Agriculture economist Wendy Holm travels the public-speaking circuit and likes to show audiences a graph illustrating the inescapable economics of farming in B.C. and Canada (see “B.C. Farms Threatened,” opposite). The consultant and award-winning columnist for such farm publications as the Grower and Western Producer refers to the graph as “the jaws of the crocodile”: on the upper half of the page, ever-climbing lines snake from left to right, representing debt and the cost of operations; on the bottom is a gradually falling line representing net income.

“It’s the scariest picture I’ve seen in 35 years,” Holm says. The culprit, she believes, is a steady erosion of government support, beginning in the 1980s. The solution, she believes, is a formal government policy defining food as a basic human right and guaranteeing Canadians access to an affordable, local supply of food. With that principle enshrined in policy, she believes, adequate support programs would follow. The declining support, Holm believes, can be attributed to Canada’s overenthusiastic response to global trade agreements: “Canada cut its subsidies faster and sharper than anybody else with the exception of Australia and New Zealand, and there are some pretty bad stories there. And we didn’t replace them.”

Agriculture isn’t just another industry that should be left to the implacable forces of supply and demand, Holm says. “It can’t just be left to the market; if it’s left to the market, it’ll be gone.”

Jack Bates hasn’t seen the charts and graphs and doesn’t lie awake nights worrying about a national food policy. All he knows is that it has become nearly impossible to make a living farming in the Lower Mainland. Like Mike Makara, Bates is a third-generation Lower Mainland farmer. He owns about 70 hectares in Delta and rents another 90, and his farming operations have lost money for the past two years. Even so, he considers himself lucky because his properties are diversified, split between dairy, vegetables and berries. “With a stable market with our milk, it certainly helps stabilize our farm and give us some steady cash flow,” he says. “But at the end of the day, the other commodities have to support themselves. You can’t subsidize them forever.”

Bates is acutely aware of the pressures of urbanization and of the loss of productive farmland. “There’s certainly pressure,” he says. “There are people who can afford to come out here and buy 50 acres for $70,000 or $80,000 or $100,000 an acre and then build a house on it. They might get someone to farm it, or they might put horses on it or whatever.”

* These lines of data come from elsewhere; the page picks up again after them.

-- ==== Sys2Proof/Machine/FloatSingle.lean ====
section
/-! DEFINITION. Single-precision instructions (47_float_single). They read and write FS only (R340). -/

namespace Sys2Proof.Machine

/-- The integer operand of a conversion: the low N bits of a register, signed or unsigned (R351). -/
def intOperand (N : Nat) (signed : Bool) (v : Word) : Int :=
  if signed then (v.setWidth N).toInt else ((v.setWidth N).toNat : Int)

/-- FS[rd] takes a result, the NaN of R343 where it is one, and the default advance (R340). -/
def State.retS (s : State) (rd : RegIx) (r : Option (BitVec 32)) : State :=
  (s.setS rd (r.getD s.nan32)).advance 4

/-- A rounding operation of two operands. -/
def State.fp2S (s : State) (f : RMode → BitVec 32 → BitVec 32 → Option (BitVec 32))
    (rd rs1 rs2 : RegIx) (rm : Rm) : State :=
  s.retS rd (f (rmMode rm) (s.getS rs1) (s.getS rs2))

/-- A fused multiply-add, with the signs of product and addend as given (R345). -/
def State.fmaS (s : State) (negProduct negAddend : Bool) (rd rs1 rs2 rs3 : RegIx) (rm : Rm) :
    State :=
  let a := s.getS rs1
  let c := s.getS rs3
  s.retS rd (fFma f32 (rmMode rm) (if negProduct then fNeg f32 a else a) (s.getS rs2)
    (if negAddend then fNeg f32 c else c))

/-- An operation of two operands that does not round. -/
def State.pickS (s : State) (f : BitVec 32 → BitVec 32 → Option (BitVec 32)) (rd rs1 rs2 : RegIx) :
    State :=
  s.retS rd (f (s.getS rs1) (s.getS rs2))

/-- A comparison of two operands, its truth value into x[rd] (R348). -/
def State.fcmpS (s : State) (f : BitVec 32 → BitVec 32 → Bool) (rd rs1 rs2 : RegIx) : State :=
  s.retX 4 rd (boolWord (f (s.getS rs1) (s.getS rs2)))

/-- A conversion to an N-bit integer, sign-extended into x[rd] (R350, R396, R397). -/
def State.toIntS (s : State) (N : Nat) (signed : Bool) (rd rs1 : RegIx) (rm : Rm) : State :=
  s.retX 4 rd (xsext s.cfg.xlen (fToInt f32 (rmMode rm) (s.getS rs1) N signed))

/-- A conversion of the low N bits of x[rs1], read as an integer (R351). -/
def State.fromIntS (s : State) (N : Nat) (signed : Bool) (rd rs1 : RegIx) (rm : Rm) : State :=
  s.retS rd (some (fFromInt 32 f32 (rmMode rm) (intOperand N signed (s.getX rs1))))

/-! ## Meanings -/

/-- FMADD.S (R382). -/
def execFmaddS (rd rs1 rs2 rs3 : RegIx) (rm : Rm) (s : State) : Result :=
  .next (s.fmaS false false rd rs1 rs2 rs3 rm)

/-- FMSUB.S (R383). -/
def execFmsubS (rd rs1 rs2 rs3 : RegIx) (rm : Rm) (s : State) : Result :=
  .next (s.fmaS false true rd rs1 rs2 rs3 rm)

/-- FNMSUB.S (R384). -/
def execFnmsubS (rd rs1 rs2 rs3 : RegIx) (rm : Rm) (s : State) : Result :=
  .next (s.fmaS true false rd rs1 rs2 rs3 rm)

/-- FNMADD.S (R385). -/
def execFnmaddS (rd rs1 rs2 rs3 : RegIx) (rm : Rm) (s : State) : Result :=
  .next (s.fmaS true true rd rs1 rs2 rs3 rm)

/-- FADD.S (R386). -/
def execFaddS (rd rs1 rs2 : RegIx) (rm : Rm) (s : State) : Result :=
  .next (s.fp2S (fAdd f32) rd rs1 rs2 rm)

/-- FSUB.S (R387). -/
def execFsubS (rd rs1 rs2 : RegIx) (rm : Rm) (s : State) : Result :=
  .next (s.fp2S (fSub f32) rd rs1 rs2 rm)

/-- FMUL.S (R388). -/
def execFmulS (rd rs1 rs2 : RegIx) (rm : Rm) (s : State) : Result :=
  .next (s.fp2S (fMul f32) rd rs1 rs2 rm)

/-- FDIV.S (R389). -/
def execFdivS (rd rs1 rs2 : RegIx) (rm : Rm) (s : State) : Result :=
  .next (s.fp2S (fDiv f32) rd rs1 rs2 rm)

/-- FSQRT.S (R390). -/
def execFsqrtS (rd rs1 : RegIx) (rm : Rm) (s : State) : Result :=
  .next (s.retS rd (fSqrt f32 (rmMode rm) (s.getS rs1)))

/-- FSGNJ.S (R391). -/
def execFsgnjS (rd rs1 rs2 : RegIx) (s : State) : Result :=
  .next (s.pickS (fun a b => some (fSgnj f32 a b)) rd rs1 rs2)

/-- FSGNJN.S (R392). -/
def execFsgnjnS (rd rs1 rs2 : RegIx) (s : State) : Result :=
  .next (s.pickS (fun a b => some (fSgnjn f32 a b)) rd rs1 rs2)

/-- FSGNJX.S (R393). -/
def execFsgnjxS (rd rs1 rs2 : RegIx) (s : State) : Result :=
  .next (s.pickS (fun a b => some (fSgnjx f32 a b)) rd rs1 rs2)

/-- FMIN.S (R394). -/
def execFminS (rd rs1 rs2 : RegIx) (s : State) : Result :=
  .next (s.pickS (fMin f32) rd rs1 rs2)

/-- FMAX.S (R395). -/
def execFmaxS (rd rs1 rs2 : RegIx) (s : State) : Result :=
  .next (s.pickS (fMax f32) rd rs1 rs2)

/-- FEQ.S (R399). -/
def execFeqS (rd rs1 rs2 : RegIx) (s : State) : Result :=
  .next (s.fcmpS (fEq f32) rd rs1 rs2)

/-- FLT.S (R400). -/
def execFltS (rd rs1 rs2 : RegIx) (s : State) : Result :=
  .next (s.fcmpS (fLt f32) rd rs1 rs2)

/-- FLE.S (R401). -/
def execFleS (rd rs1 rs2 : RegIx) (s : State) : Result :=
  .next (s.fcmpS (fLe f32) rd rs1 rs2)

/-- FCLASS.S (R402). -/
def execFclassS (rd rs1 : RegIx) (s : State) : Result :=
  .next (s.retX 4 rd (xzext s.cfg.xlen (fClass f32 (s.getS rs1))))

/-- FCVT.W.S (R396). -/
def execFcvtWS (rd rs1 : RegIx) (rm : Rm) (s : State) : Result :=
  .next (s.toIntS 32 true rd rs1 rm)

/-- FCVT.WU.S (R397). -/
def execFcvtWuS (rd rs1 : RegIx) (rm : Rm) (s : State) : Result :=
  .next (s.toIntS 32 false rd rs1 rm)

/-- FCVT.L.S (R406). -/
def execFcvtLS (rd rs1 : RegIx) (rm : Rm) (s : State) : Result :=
  .next (onlyAt .rv64 4 s (s.toIntS 64 true rd rs1 rm))

/-- FCVT.LU.S (R407). -/
def execFcvtLuS (rd rs1 : RegIx) (rm : Rm) (s : State) : Result :=
  .next (onlyAt .rv64 4 s (s.toIntS 64 false rd rs1 rm))

/-- FCVT.S.W (R403). -/
def execFcvtSW (rd rs1 : RegIx) (rm : Rm) (s : State) : Result :=
  .next (s.fromIntS 32 true rd rs1 rm)

/-- FCVT.S.WU (R404). -/
def execFcvtSWu (rd rs1 : RegIx) (rm : Rm) (s : State) : Result :=
  .next (s.fromIntS 32 false rd rs1 rm)

/-- FCVT.S.L (R408). -/
def execFcvtSL (rd rs1 : RegIx) (rm : Rm) (s : State) : Result :=
  .next (onlyAt .rv64 4 s (s.fromIntS 64 true rd rs1 rm))

/-- FCVT.S.LU (R409). -/
def execFcvtSLu (rd rs1 : RegIx) (rm : Rm) (s : State) : Result :=
  .next (onlyAt .rv64 4 s (s.fromIntS 64 false rd rs1 rm))

/-- FMV.X.W (R398). -/
def execFmvXW (rd rs1 : RegIx) (s : State) : Result :=
  .next (s.retX 4 rd (xsext s.cfg.xlen (s.getS rs1)))

/-- FMV.W.X (R405). -/
def execFmvWX (rd rs1 : RegIx) (s : State) : Result :=
  .next (s.retS rd (some ((s.getX rs1).setWidth 32)))

end Sys2Proof.Machine
end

But dividing up land for urban hobby farmers is a minor irritant compared to the irrevocable loss of land to development. “When the horse farm goes, you can still farm it,” Bates muses. “The old saying is that blacktop is the last crop; once it’s paved over, nobody’s farming it.”

Bates points to the numerous zoning battles that have seen Delta lose close to 400 hectares of farmland to development in recent years: the Tsawwassen First Nation treaty, which took 182 hectares out of the Agricultural Land Reserve; 70 hectares lost to a rail yard expansion adjacent to the Delta port; 90 hectares lost to the South Fraser Perimeter Road; 56 hectares ceded to expansion and development of the Tsawwassen Golf and Country Club.

It’s a familiar refrain across the Lower Mainland: the 215-hectare Southlands property in Tsawwassen ceded to developers; 51 hectares of prime riverfront land in Vancouver dedicated to the East Fraserlands development; the 55-hectare Garden City Lands recently bought by the City of Richmond.

Whether our shrinking farm base is an economic catastrophe depends on which side of the fence you’re on. To an agrarian activist such as Holm, it’s a question of national identity; she talks about things like “food sovereignty” and “the right of a nation to chart its own course with respect to food.” To all those dairy farmers who cashed in their valuable Fraser Valley real estate, it’s simply a matter of going where the money is.